Professional Priorities

 There is nothing like an emergency to help you establish your priorities.
Whether the trigger is physical, emotional, financial, is often an irrelevance. They all stimulate exactly the same chemical in our brains, adrenaline.
This is the fight or flight drug. You’ll have heard of it. One of the effects it can have in our professional worlds is to aid decision making. Anything extraneous is swiftly cast aside in the brain and choices are made in the head and now, that we might have vacillated over for years in other circumstances.
Given an imminent job loss and it’s incredible how quickly the brain jettisons all the mundane tasks, harnesses its powers, and rifles through the filing systems entitled ‘responsibilities’ and the other one entitle ‘possibilities’ to locate a way through this labyrinth.
There are two downsides to waiting for such a trigger to make career choices. Firstly that it is exhausting. There is only so long that any of us can live in the fight or flight zone before we burn out. If the solution to your career difficulty arrives swiftly, all to the good. If however there are a series of disappointments then eventually you can become too chronically fatigued to remain potent.
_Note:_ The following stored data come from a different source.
-- ==== Sys2Proof/Laws/Carry.lean ====
section
/-! SUPPORT. What carrying a run on comes to: the carrying out of program steps, as the relation `Carries` says it. -/
namespace Sys2Proof.Machine
open State

/-- A code names a present segment, which is begun, or a missing one, which is reported. -/
theorem present_cases (s : State) (code : Nat) :
    (s.present code = none ∧ s.beginSegment code = (none, s.raiseSegmentFault))
    ∨ ∃ k, s.present code = some k ∧ s.beginSegment code = (some k, s.setSegment k { s.segment k with inUse := (s.segment k).inUse + 1 }) := by
  unfold State.present State.beginSegment below
  by_cases h : code < 240
  · simp only [h, ↓reduceDIte]
    by_cases hz : (s.segment ⟨code, h⟩).length = 0 <;> simp [hz]
  · simp [h]

/-- Handing a WATCH changes port S's queue and owed list and the device's WATCH owed flag alone. -/
theorem handWatch_rest (s : State) :
    s.handWatch = { s with portS := s.handWatch.portS, device := s.handWatch.device } ∧ SameSlots s s.handWatch := by
  unfold handWatch
  split <;> split <;> exact ⟨rfl, fun p => by cases p <;> exact ⟨rfl, rfl, rfl, rfl⟩⟩

/-- A SEGMENT_FAULT report (R152, R190). -/
theorem raiseSegmentFault_met (s : State) : SegmentMet s s.raiseSegmentFault none := by
  unfold SegmentMet raiseSegmentFault
  dsimp only
  by_cases h1 : s.device.segmentFault = true
  · rw [if_pos (.inl h1), if_pos h1]
    have : ({ s.device with segmentFault := true } : DeviceRec) = s.device := by
      rcases hd : s.device with ⟨a, b, c, d, e, f, g⟩; simp_all
    rw [this]; rfl
  · by_cases h2 : s.device.maskSegmentFault = true
    · rw [if_pos (.inr h2), if_neg h1, if_pos h2]
    · have hd : (s.setDevice { s.device with segmentFault := true }).firstWatch ≠ none := by
        unfold firstWatch
        by_cases hp : s.device.purgeDone = true <;> simp [setDevice, hp, h2]
      rw [if_neg (by tauto), if_neg h1, if_neg h2]
      have hs := handWatch_rest (s.setDevice { s.device with segmentFault := true })
      exact ⟨hs.1, hs.2, handWatch_side _, handWatch_handed hd⟩

theorem beginSegment_met (s : State) (code : Nat) :
    SegmentMet s (s.beginSegment code).2 (s.present code) ∧ (s.beginSegment code).1 = s.present code := by
  rcases present_cases s code with ⟨h, e⟩ | ⟨k, h, e⟩
  · rw [h, e]; exact ⟨raiseSegmentFault_met s, rfl⟩
  · rw [h, e]; exact ⟨rfl, rfl⟩

theorem beginWord_met (s : State) (v : VocabNo) :
    SegmentMet s (s.beginWord v).2 (s.wordSegment v) ∧ (s.beginWord v).1 = s.wordSegment v := by
  unfold State.beginWord State.wordSegment
  cases h : s.vocabEntry v with
  | none => simp; exact raiseSegmentFault_met s
  | some b => simpa using beginSegment_met s b.toNat

theorem repeatTarget_target (steps : List Step) (i : Nat) : Target steps i (repeatTarget steps i) := by
  have hk : ∀ j, (kindAt steps j == some StepKind.mark) = true ↔ ∃ o, steps[j]? = some ⟨.mark, o⟩ := by
    intro j
    unfold kindAt
    cases h : steps[j]? with
    | none => simp
    | some st => rcases st with ⟨k, o⟩; simp
  unfold repeatTarget Target
  cases h : (List.range i).reverse.find? fun j => kindAt steps j == some StepKind.mark with
  | none =>
    refine .inl ⟨rfl, fun j hj hm => ?_⟩
    rw [List.find?_eq_none] at h
    exact h j (by simpa using hj) ((hk j).mpr hm)
  | some j =>
    obtain ⟨hj, l, m, e, hl⟩ := List.find?_eq_some_iff_append.mp h
    have hji : j < i := by
      have : j ∈ (List.range i).reverse := by rw [e]; simp
      simpa using this
    refine .inr ⟨j, hji, (hk j).mp hj, fun k h1 h2 hm => ?_, rfl⟩
    have hs : (List.range i).reverse.Pairwise (· > ·) := by
      rw [List.pairwise_reverse]; exact List.pairwise_lt_range
    have hkl : k ∈ l := by
      have : k ∈ (List.range i).reverse := by simpa using h2
      rw [e] at this hs
      rw [List.pairwise_append] at hs
      rcases List.mem_append.mp this with h | h
      · exact h
      · rcases List.mem_cons.mp h with h | h
        · omega
        · have := (List.pairwise_cons.mp hs.2.1).1 k h; omega
    have := hl k hkl
    simp [(hk k).mpr hm] at this

/-- Rounds enough to carry the run on: to the end of its program, and after a return to the end of a program again. -/
def need (r : Run) : Nat := (32 - r.step) + 1 + if r.played then 34 else 0

theorem takeReturn_returned (s : State) (ret : Return) (r : Run) : Returned s ret r (s.takeReturn ret r) := by
  cases ret
  · exact ⟨_, repeatTarget_target _ _, rfl⟩
  · rfl

theorem takeReturn_need (s : State) (ret : Return) (r : Run) : need (s.takeReturn ret r) ≤ 33 := by
  cases ret <;> simp [takeReturn, need, Run.begin]; try omega

theorem endsPass_iff (s : State) (ret : Return) (r : Run) : s.endsPass ret r = true ↔ PassEnd s ret r := by
  unfold endsPass PassEnd stepAt
  cases ret <;> simp [BitVec.toNat_eq, Option.any_eq_true]

theorem sourceReturn_taken (s : State) (m : SourceNo) (ret : Return) (q : Run) :
    ReturnTaken s (.source m) ret q (s.sourceReturn m ret q).2 (s.sourceReturn m ret q).1
      ∧ (∀ w, (s.sourceReturn m ret q).1 = some w → need w ≤ 33) ∧ (s.sourceReturn m ret q).2.programs = s.programs := by
  by_cases hp : s.endsPass ret q = true
  · have hpass := (endsPass_iff s ret q).mp hp
    have stop := ReturnTaken.stopped (s := s) (x := .source m) (ret := ret) (r := q) m rfl hpass
    have again := fun on same => ReturnTaken.again (s := s) (x := .source m) (ret := ret) (r := q) m _ rfl hpass on same
      (takeReturn_returned s ret q)
    have swap := fun p on st => ReturnTaken.replaced (s := s) (x := .source m) (ret := ret) (r := q) m p rfl hpass on st
    have fresh : ∀ p, need (Run.begin p) ≤ 33 := by intro p; simp [need, Run.begin]
    have back := takeReturn_need s ret q
    unfold sourceReturn
    rw [if_pos hp]
    unfold SourceRec.stopsAtPass SourceRec.afterPass at *
    generalize hq : s.source m = x at *
    rcases x with ⟨current, staged, run, listeners, passes, limit⟩
    rcases staged with _ | (_ | p)
    · cases current with
      | none => exact ⟨stop (.inl rfl), by simp, rfl⟩
      | some p =>
        by_cases hi : listeners = 0 ∧ limit ≤ (if listeners = 0 then passes + 1 else passes)
        · dsimp only at *; rw [if_pos hi]; exact ⟨stop (.inr hi), by simp, rfl⟩
        · dsimp only at *; rw [if_neg hi]
          refine ⟨again ?_ rfl, ?_, rfl⟩
          · rintro (h | h)
            · simp at h
            · exact hi h
          · intro w hw; cases hw; exact back
    · exact ⟨stop (.inl rfl), by simp, rfl⟩
    · by_cases hi : listeners = 0 ∧ limit ≤ (if listeners = 0 then passes + 1 else passes)
      · dsimp only at *; rw [if_pos hi]; exact ⟨stop (.inr hi), by simp, rfl⟩
      · dsimp only at *; rw [if_neg hi]
        refine ⟨swap p ?_ rfl, ?_, rfl⟩
        · rintro (h | h)
          · simp at h
          · exact hi h
        · intro w hw; cases hw; exact fresh p
  · have hn : ¬PassEnd s ret q := fun h => hp ((endsPass_iff s ret q).mpr h)
    unfold sourceReturn
    rw [if_neg hp]
    exact ⟨.within m _ rfl hn (takeReturn_returned s ret q), fun w hw => by cases hw; exact takeReturn_need s ret q, rfl⟩

/-- A source carries a run on as R150 to R156 and R163 say. -/
theorem carrySource_carries (n : Nat) (m : SourceNo) (r : Run) (s : State) (short : ∀ p, (s.programSteps p).length ≤ 32)
    (fuel : need r ≤ n) : ∃ u e, Carries (.source m) s r u e ∧
      carrySource n m r s = match e with | some q => u.setSource m { u.source m with run := some q } | none => u := by
  induction n generalizing r s with
  | zero => simp [need] at fuel
  | succ n ih =>
    unfold carrySource
    unfold carryStep
    dsimp only
    generalize hst : (s.programSteps r.program)[r.step]? = o
    have hat : s.stepAt r = o := hst
    have hlt : ∀ x, o = some x → r.step < 32 := by
      intro x hx
      have : r.step < (s.programSteps r.program).length := by
        rw [hx] at hst; exact (List.getElem?_eq_some_iff.mp hst).1
      have := short r.program
      omega
    have ret : ∀ (q : Run) (ret : Return), ReturnDue s (.source m) r ret q → q.played = r.played →
        ∃ u e, Carries (.source m) s r u e ∧
        (if q.played then
          match s.sourceReturn m ret q with
          | (none, s2) => s2
          | (some r2, s2) => carrySource n m r2 s2
        else s.putSourceRun m { q with fill := some ret, position := 0 })
         = match e with | some q => u.setSource m { u.source m with run := some q } | none => u := by
      intro q ret due hp
      by_cases hq : q.played = true
      · rw [if_pos hq]
        have hn : 33 ≤ n := by
          have : need r = (32 - r.step) + 1 + 34 := by unfold need; rw [← hp, hq]; rfl
          omega
        have ht := sourceReturn_taken s m ret q
        rcases hr : s.sourceReturn m ret q with ⟨o2, s2⟩
        rw [hr] at ht
        cases o2 with
        | none => exact ⟨s2, none, .stopped s s2 r q ret due hq ht.1, rfl⟩
        | some w =>
          obtain ⟨u, e, hc, he⟩ := ih w s2 (by intro p; have := short p; unfold programSteps at *; rw [ht.2.2]; exact this) (by have := ht.2.1 w rfl; omega)
          exact ⟨u, e, .returned s s2 u r q w ret e due hq ht.1 hc, he⟩
      · rw [if_neg hq]
        exact ⟨s, _, .filled s r q ret due (by simpa using hq), rfl⟩
    have go : ∀ q : Run, q.step = r.step + 1 → q.played = r.played → r.step < 32 → 
        (∀ u e, Carries (.source m) s q u e → Carries (.source m) s r u e) →
        ∃ u e, Carries (.source m) s r u e ∧ carrySource n m q s = match e with | some q => u.setSource m { u.source m with run := some q } | none => u := by
      intro q h1 h2 h3 h4
      obtain ⟨u, e, hc, he⟩ := ih q s short (by unfold need at *; rw [h1, h2]; omega)
      exact ⟨u, e, h4 u e hc, he⟩
    cases o with
    | none => exact ret _ _ (.past m rfl hat) rfl
    | some st =>
      have hl := hlt st rfl
      rcases st with ⟨k, o⟩
      cases k with
      | play =>
        have hb := beginSegment_met s o.toNat
        refine ⟨(s.beginSegment o.toNat).2, _, .play s _ r o hat hb.1, ?_⟩
        simp only [putSourceRun, hb.2]; rfl
      | silence => exact ⟨s, _, .silence s r o hat, rfl⟩
      | sayPosition => exact go _ rfl rfl hl fun u e h => .skip s u r _ o e hat (.inr ⟨.inl rfl, m, rfl⟩) h
      | sayWait => exact go _ rfl rfl hl fun u e h => .skip s u r _ o e hat (.inr ⟨.inr rfl, m, rfl⟩) h
      | mark => exact go _ rfl rfl hl fun u e h => .skip s u r _ o e hat (.inl rfl) h
      | again =>
        by_cases h255 : o.toNat = 255
        · simp only [h255, ↓reduceIte]
          have : o = 255 := by apply BitVec.eq_of_toNat_eq; simpa using h255
          subst this
          exact ret _ _ (.forever hat) rfl
        · simp only [h255, ↓reduceIte]
          have hne : o ≠ 255 := by rintro rfl; exact h255 rfl
          by_cases hb : r.counters.getD r.step 0 < o.toNat
          · simp only [hb, ↓reduceIte]; exact ret _ _ (.counted o hat hne hb) rfl
          · simp only [hb, ↓reduceIte]
            exact go _ rfl rfl hl fun u e h => .counted s u r o e hat hne (by omega) h
      | finish => exact ret _ _ (.finish m o rfl hat) rfl

theorem numberWords_ne_nil (n : Nat) : numberWords n ≠ [] := by
  unfold numberWords
  dsimp only
  split_ifs <;> simp

/-- A SAY step speaks at least one word for a call in use. -/
theorem sayWords_ne_nil {s : State} {c : CallSlot} (h : s.call c ≠ none) {k : StepKind} (hk : k = .sayPosition ∨ k = .sayWait) :
    s.sayWords c k ≠ [] := by
  obtain ⟨r, e⟩ := Option.ne_none_iff_exists'.mp h
  unfold sayWords
  rw [e]
  rcases hk with rfl | rfl
  · exact numberWords_ne_nil _
  · dsimp only
    unfold waitWords
    split
    · simp
    · split
      · simp
      · exact numberWords_ne_nil _

/-- An announcement channel carries a run on as R150 to R156 say. -/
theorem carryChannel_carries (n : Nat) (c : CallSlot) (r : Run) (s : State) (hc : s.call c ≠ none)
    (short : ∀ p, (s.programSteps p).length ≤ 32) (fuel : need r ≤ n) :
    Carries (.call c) s r (carryChannel n c r s).2 (carryChannel n c r s).1 := by
  induction n generalizing r s with
  | zero => simp [need] at fuel
  | succ n ih =>
    unfold carryChannel
    unfold carryStep
    dsimp only
    generalize hst : (s.programSteps r.program)[r.step]? = o
    have hat : s.stepAt r = o := hst
    have hlt : ∀ x, o = some x → r.step < 32 := by
      intro x hx
      have : r.step < (s.programSteps r.program).length := by
        rw [hx] at hst; exact (List.getElem?_eq_some_iff.mp hst).1
      have := short r.program
      omega
    have ret : ∀ (q : Run), ReturnDue s (.call c) r .jump q → q.played = r.played →
        Carries (.call c) s r
          (if q.played then carryChannel n c (s.takeReturn .jump q) s
            else (some { q with fill := some .jump, position := 0 }, s)).2
          (if q.played then carryChannel n c (s.takeReturn .jump q) s
            else (some { q with fill := some .jump, position := 0 }, s)).1 := by
      intro q due hp
      by_cases hq : q.played = true
      · rw [if_pos hq]
        have hn : 33 ≤ n := by
          have : need r = (32 - r.step) + 1 + 34 := by unfold need; rw [← hp, hq]; rfl
          omega
        exact .returned s s _ r q _ .jump _ due hq (.announcement c _ rfl (takeReturn_returned s .jump q))
          (ih _ s hc short (by have := takeReturn_need s .jump q; omega))
      · rw [if_neg hq]
        exact .filled s r q .jump due (by simpa using hq)
    have go : ∀ q : Run, q.step = r.step + 1 → q.played = r.played → r.step < 32 →
        Carries (.call c) s q (carryChannel n c q s).2 (carryChannel n c q s).1 := by
      intro q h1 h2 h3
      exact ih q s hc short (by unfold need at *; rw [h1, h2]; omega)
    have say : ∀ (k : StepKind) (o : Byte) (v : VocabNo) (l : List VocabNo), s.stepAt r = some ⟨k, o⟩ → s.sayWords c k = v :: l →
        Carries (.call c) s r (s.beginWord v).2
          (some { r with position := 0, segment := (s.beginWord v).1, words := v :: l, word := 0 }) := by
      intro k o v l h hw
      have hb := beginWord_met s v
      rw [hb.2]
      exact .say s _ r k o c v l h rfl hw hb.1
    cases o with
    | none => exact .ended s r c rfl (.inl hat)
    | some st =>
      have hl := hlt st rfl
      rcases st with ⟨k, o⟩
      cases k with
      | play =>
        have hb := beginSegment_met s o.toNat
        dsimp only
        rw [hb.2]
        exact .play s _ r o hat hb.1
      | silence => exact .silence s r o hat
      | sayPosition =>
        have hk : kindAt (s.programSteps r.program) r.step = some .sayPosition := by unfold kindAt; rw [hst]; rfl
        dsimp only
        rw [hk]
        cases hw : s.sayWords c .sayPosition with
        | nil => exact absurd hw (sayWords_ne_nil hc (.inl rfl))
        | cons v l => simp only [Option.getD_some, hw]; exact say _ o v l hat hw
      | sayWait =>
        have hk : kindAt (s.programSteps r.program) r.step = some .sayWait := by unfold kindAt; rw [hst]; rfl
        dsimp only
        rw [hk]
        cases hw : s.sayWords c .sayWait with
        | nil => exact absurd hw (sayWords_ne_nil hc (.inr rfl))
        | cons v l => simp only [Option.getD_some, hw]; exact say _ o v l hat hw
      | mark => exact .skip s _ r _ o _ hat (.inl rfl) (go _ rfl rfl hl)
      | again =>
        by_cases h255 : o.toNat = 255
        · simp only [h255, ↓reduceIte]
          have : o = 255 := by apply BitVec.eq_of_toNat_eq; simpa using h255
          subst this
          exact ret _ (.forever hat) rfl
        · simp only [h255, ↓reduceIte]
          have hne : o ≠ 255 := by rintro rfl; exact h255 rfl
          by_cases hb : r.counters.getD r.step 0 < o.toNat
          · simp only [hb, ↓reduceIte]; exact ret _ (.counted o hat hne hb) rfl
          · simp only [hb, ↓reduceIte]
            exact .counted s _ r o _ hat hne (by omega) (go _ rfl rfl hl)
      | finish => exact .ended s r c rfl (.inr ⟨o, hat⟩)

end Sys2Proof.Machine
end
The second danger is that under the influence if adrenaline, the ‘wrong’ decision can be made. This is because the decision may have been taken out of fear and not out of love. This fear-based decision-making may well be the best thing that has ever happened in that it forces a career decision that has been waiting to be faced for a long time. It could also be an unsustainable choice that is grabbed at out of need.
So to make a ‘career choice’ rather than a career leap from a sinking ship, has a much better chance of success. To choose change, from a stable platform, because you want the change, not because you NEED the change, has more latent success … Might it be time for you?